| Data excerpts |
-- ==== Sys2Proof/Tests/Slice0.lean ====
section
/-! SUPPORT. The model's own tests. Expected values are those of spec/95_test_vectors.md (the test's docstring names
the vector) or of the rules' own examples; TP0 and TP1 are its test parameter sets, neither of them the device's. The
last part holds a witness for each statement that has hypotheses. -/

namespace Sys2Proof.Tests

open Sys2Proof Sys2Proof.Machine

/-! ### Well-formedness, each check with a term it refuses -/

/-- R58: a byte operand of 256 is an assembler error. -/
theorem test_absorb_operand_refused : AsmLine.wf (.absorb 256) = false ∧ AsmLine.wf (.absorb 255) = true := by decide

/-- R58: a `.word` operand of 33 bits is refused. -/
theorem test_word_operand_refused : AsmLine.wf (.word (2 ^ 32)) = false ∧ AsmLine.wf (.word 0xFFFFFFFF) = true := by
  decide

/-- R37, T-PROT-12: a 16-bit read at 0x04, a 32-bit read at 0x06 and an 8-bit write are no accesses of the bus. -/
theorem test_narrow_and_misaligned_refused :
    hostOpLegal (.read .w16 0x04) = false ∧ hostOpLegal (.read .w32 0x06) = false ∧
    hostOpLegal (.write .w8 0x08 0) = false ∧ hostOpLegal (.write .w64 0x08 0) = false ∧
    hostOpLegal (.read .w32 0xFC) = true := by decide

/-! ### Decoding: words written out from R50, R51 (T-DEC-1 to T-DEC-13) -/

theorem test_decode_nop : decode 0b00000000000000000000000000000000 = .command .nop ∧
    decode 0x0000FF00 = .command .nop := by decide

theorem test_decode_init : decode 0b00000000000000000000000000000001 = .command .init ∧
    decode 0x00004201 = .command .init := by decide

theorem test_decode_absorb : decode 0b00000000000000000110000100000010 = .command (.absorb 0x61) ∧
    decode 0x00000002 = .command (.absorb 0x00) := by decide

theorem test_decode_final : decode 0b00000000000000000000000000000011 = .command .final := by decide

theorem test_decode_clrerr : decode 0b00000000000000000000000000000100 = .command .clrerr := by decide

theorem test_decode_illegal :
    decode 0x00000005 = .illegal .unassignedOpcode ∧ decode 0x000000FF = .illegal .unassignedOpcode ∧
    decode 0x00010002 = .illegal .reservedBitsSet ∧ decode 0x80000000 = .illegal .reservedBitsSet ∧
    decode 0xFFFFFFFF = .illegal .reservedBitsSet ∧ decodeBytes [0x02, 0x61] = .illegal .notOneWord := by decide

/-- The bytes of ABSORB 0x61, lowest offset first (R38). -/
theorem test_decode_bytes_little_endian : decodeBytes [0x02, 0x61, 0x00, 0x00] = .command (.absorb 0x61) ∧
    decodeTableWord 32 0x00006102 = some (.absorb 0x61) ∧ decodeTableWord 32 0x00010002 = none := by decide

/-! ### Datapath vectors -/

/-- TP0 of spec/95_test_vectors.md. -/
def tp0 : Params := ⟨1, ⟨#v[0, 0, 0, 0]⟩⟩

/-- TP1 of spec/95_test_vectors.md. -/
def tp1 : Params where
  prime := 0x9E3779B97F4A7C15F39CC0605CEDC835
  iv := ⟨#v[0x0123456789ABCDEFFEDCBA9876543210, 0x0F1E2D3C4B5A69788796A5B4C3D2E1F0,
    0x243F6A8885A308D313198A2E03707344, 0xA4093822299F31D0082EFA98EC4E6C89]⟩

/-- T-ROT-1 to T-ROT-4. -/
theorem test_rotations :
    rotr 0x1 23 = 0x00000200000000000000000000000000 ∧
    rotr 0x80000000000000000000000000000001 23 = 0x00000300000000000000000000000000 ∧
    rotl 0x80000000000000000000000000000000 1 = 0x1 ∧ rotl 0x1 39 = 0x8000000000 := by decide

/-- T-NLT-6, T-NLT-10, T-NLT-11, T-NLT-14: the last two also tell the wrapped product from the exact one. -/
theorem test_nlt :
    nlt 1 0xFF = 0x0001FE00000000FF ∧ nlt 1 0x0123456789ABCDEFFEDCBA9876543210 = 0x528ECACB9E4205F9 ∧
    nlt tp1.prime 0x1 = 0x6D64A419DC38444B ∧
    nlt tp1.prime 0x0123456789ABCDEFFEDCBA9876543210 = 0xD9631BD68CD81E69 := by decide

/-- T-DS-3, T-DS-4, T-DS-8, T-MB-2, T-MB-3. -/
theorem test_salt_and_mixed_byte :
    dynamicSalt 1 tp0.iv 255 = 0x100 ∧ dynamicSalt tp1.prime tp1.iv 0 = 0x9E3779B97F4A7C15F39CC0605CEDC825 ∧
    dynamicSalt tp1.prime tp1.iv 255 = 0x9E3779B97F4A7C15F39CC0605CEDC9BD ∧
    mixedByte 1 tp0.iv 255 0xFF = 0x1FF ∧
    mixedByte tp1.prime tp1.iv 0 0x61 = 0x9E3779B97F4A7C15F39CC0605CEDC886 := by decide

/-- T-MIX-4 and T-MIX-7: their word 3 tells the current neighbour from the rejected reading (C1). -/
theorem test_state_mixer :
    stateMixer 1 ⟨#v[1, 2, 3, 4]⟩ 0 5 =
      ⟨#v[0x0000800000000042, 0x00C0000000006003, 0x0000000000800005, 0x00008000A0000102]⟩ ∧
    stateMixer tp1.prime tp1.iv 1 17 =
      ⟨#v[0x0F1E2D3C4B5A6978DC60BE1CA70A9D49, 0x243F6A8885A308D3315A93E864B8A810,
        0xA4093822299F31D0ED772B038B7B0965, 0x0F1E2D3C4B5A6978EF7EDA3E68B2C4F1]⟩ := by decide

/-- T-UNIT-5 and T-UNIT-9. -/
theorem test_unit :
    unitComputation 1 tp0.iv 17 0x80 =
      ⟨#v[0x00024C0000000126, 0x024C000000012600, 0x4C00000001260002, 0x00024C012600036A]⟩ ∧
    unitComputation tp1.prime tp1.iv 255 0xFF =
      ⟨#v[0x0F1E2D3C4B5A69783852E98C87AB58B9, 0x243F6A8885A308D35BFE49D2C333D6FD,
        0xA4093822299F31D0889669F91DAFB688, 0x0F1E2D3C4B5A697850D98E724B8D6DE5]⟩ := by decide

/-- T-C-5. -/
theorem test_contribution :
    contribution tp1 0x61 =
      ⟨#v[0x42A3FBEF2ED366AF, 0x4ED74BE4F1745CA0, 0x5D3A694DEC4241FE, 0x8B004DF33685E012]⟩ := by decide +kernel

/-- R85's example, and T-DIG-1: the digest of the empty message at TP1. -/
theorem test_finalize :
    (finalize tp1.iv).toList =
      [0x10, 0x32, 0x54, 0x76, 0x98, 0xBA, 0xDC, 0xFE, 0xF0, 0xE1, 0xD2, 0xC3, 0xB4, 0xA5, 0x96, 0x87,
       0x44, 0x73, 0x70, 0x03, 0x2E, 0x8A, 0x19, 0x13, 0x89, 0x6C, 0x4E, 0xEC, 0x98, 0xFA, 0x2E, 0x08] := by decide

/-- R60, R95: the bytes of HASH "abc", "S1", "P1" are 50 31 61 62 63 53 31 (L1-1), and a two-byte UTF-8 letter. -/
theorem test_combined_input :
    combinedInput "abc" "S1" "P1" = [0x50, 0x31, 0x61, 0x62, 0x63, 0x53, 0x31] ∧ utf8 "é" = [0xC3, 0xA9] := by decide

| Exercise |
All that is needed is how many lines of the data contain "from", stated as a number.

| Answer box |
3